Why were Elan and Wyeth investors so hot for prosecutors to wring an admission of illegal trading from SAC? Because it would save them an awful lot of trouble in their class actions. If SAC pleaded guilty to insider trading in Wyeth and Elan shares, they wouldn’t have to prove the hedge fund’s misconduct in their cases. As you know, the collateral consequences of defendants’ admissions to the Securities and Exchange Commission have been in the news since the agency changed its policy in June. JPMorgan Chase’s settlement in September with the SEC showed that artful crafting of regulatory admissions can limit the damage in related securities class actions. But a defendant can’t get around a guilty plea to fraud. That’s an admission that can’t subsequently be denied.
So you have to give Wohl & Fruchter credit (along with Elan investors’ co-counsel from Pomerantz Grossman Hufford Dahlstrom & Gross and Wyeth shareholders’ lead counsel from Scott + Scott and Motley Rice) for really creative deployment of the Crime Victims law. It’s not unprecedented for civil litigants to use the 2004 law to protest a corporate plea deal; in 2009, victims of an oil refinery explosion in Texas asked a federal judge to reject the government’s plea agreement with BP because they said the oil company’s penalty wasn’t high enough. Friday’s letter to Swain, however, appears to be the first time that plaintiffs in a securities class action have cited the Crime Victims law to try to better their litigation position. There haven’t been a lot of opportunities, of course, because the law was enacted after the corporate guilty pleas for securities fraud of the Enron era. But Wohl & Fruchter’s tactic should give class action plaintiffs a little extra leverage against defendants under criminal investigation: Settle with me or I’ll protest your plea deal.

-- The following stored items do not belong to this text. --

-- ==== Sys2Proof/Machine/Ops.lean ====
section
/-! DEFINITION. The named operations every rule uses: MemRead and MemWrite (00_scope.md rule R12), the
registers' writes, the outgoing ports, raising a protocol exception and the return to IDLE. -/

namespace Sys2Proof.Machine

/-- `MemRead(sp, a, n)` on one space's elements: `[map.sp[a + k] for k in 0..n-1]` (R12). An address
with no element gives none; the validator keeps every access off such addresses (R121; log 11). -/
def memRead {α : Type} (xs : List α) (a n : Nat) : List α :=
  (List.range n).filterMap fun k => xs[a + k]?

/-- `MemWrite(sp, a, n, vs)` on one space's elements: `map.sp[a + k] <- vs[k]` for every `k` (R12). An
address with no element is not written (log 11). -/
def memWrite {α : Type} (xs : List α) (a : Nat) : List α → List α
  | [] => xs
  | v :: vs => memWrite (xs.set a v) (a + 1) vs

/-- `map <- m` (R143). -/
def State.setMap (m : RegMap) (s : State) : State := { s with map := m }

/-- `slot <- v` (R140, R142). -/
def State.setSlot (v : Option Snapshot) (s : State) : State := { s with slot := v }

/-- `phase <- p` (R145). -/
def State.setPhase (p : Phase) (s : State) : State := { s with phase := p }

/-- `seq <- q` (R14, R32). -/
def State.setSeq (q : Seq) (s : State) : State := { s with seq := q }

/-- `target <- t8; req <- r` (R163). -/
def State.setRequest (t8 : Byte) (r : Instr) (s : State) : State :=
  { s with target := some t8, req := some r }

/-- `reply <- r` (R165). -/
def State.setReply (r : Reply) (s : State) : State := { s with reply := some r }

/-- `result <- r` (R160). -/
def State.setResult (r : FrameResult) (s : State) : State := { s with result := some r }

/-- A transfer on an outgoing port (R80). -/
def State.send (o : Output) (s : State) : State := { s with outputs := s.outputs ++ [o] }

/-- The transient registers hold no value outside a frame transaction (R33; log 10). -/
def State.clearTransients (s : State) : State :=
  { s with req := none, target := none, reply := none, result := none }

/-- The transfers an observer event makes: one where an observer is attached, else none (R95, 93 U10;
log 8). -/
def observed (observer : Bool) (ev : Event) : List Output := if observer then [.event ev] else []

/-- `event ev` (R95). -/
def emit (ev : Event) (s : State) : State :=
  { s with outputs := s.outputs ++ observed s.observer ev }

/-- A rule of DISPATCH returns the success reply `r` (R13, R165). -/
def answer (r : Reply) (s : State) : State := s.setReply r

/-- Taking a protocol exception (R13, R166, R256): the reply is `ExcResp(fc, kind)`, the event
`EvException(fc, kind)` accompanies it, nothing is saved and no element changes; control passes to
ENCODE like a success reply. There is no return from exception (R257): every transaction ends in
`finish`. -/
def raiseException (fc : Byte) (kind : ExcKind) (s : State) : State :=
  emit (.exception fc kind) (s.setReply (.excResp fc kind))

/-- The end of every frame transaction (R160, R171): the result is written and handed to the caller,
the transient registers give up their values (R33; log 10), and `seq` returns to IDLE. -/
def finish (r : FrameResult) (s : State) : State :=
  (((s.setResult r).send (.result r)).setSeq .idle).clearTransients

/-- A bit-read rule's two cases (R190, R191). -/
def answerBits (fc : Byte) (r : Except ExcKind (List Bool)) (s : State) :
    Host.Outcome State Fault Refusal :=
  match r with
  | .error kind => .next (raiseException fc kind s)
  | .ok bits => .next (answer (.bitsResp fc bits (packBits bits)) s)

/-- A register-read rule's two cases (R192, R193). -/
def answerWords (fc : Byte) (r : Except ExcKind (List Word)) (s : State) :
    Host.Outcome State Fault Refusal :=
  match r with
  | .error kind => .next (raiseException fc kind s)
  | .ok words => .next (answer (.wordsResp fc words) s)

/-- A write rule's two cases (R210 to R213): on success the accessor's map is in place, the event is
`EvWriteApplied(sp, addr, qty)` and the reply is `ok`. -/
def answerWrite (fc : Byte) (r : Except ExcKind RegMap) (sp : Space) (addr qty : Word) (ok : Reply)
    (s : State) : Host.Outcome State Fault Refusal :=
  match r with
  | .error kind => .next (raiseException fc kind s)
  | .ok m => .next (answer ok (emit (.writeApplied sp addr qty) (s.setMap m)))

end Sys2Proof.Machine
end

Shareholders’ letter to Swain will probably turn out to be moot. When U.S. Attorney Preet Bharara finally announced the terms of SAC’s plea on Monday, there was no mention of a carve-out for the Elan and Wyeth trades described in the indictment. SAC pleaded guilty to all five counts, including the wire fraud charge that encompassed insider trading in Elan and Wyeth. SAC’s counsel from Paul, Weiss, Rifkind, Wharton & Garrison and Willkie Farr & Gallagher referred me to a spokesman for the fund, who declined to comment. But I don’t see how SAC can deny in the class action that it illegally traded the shares.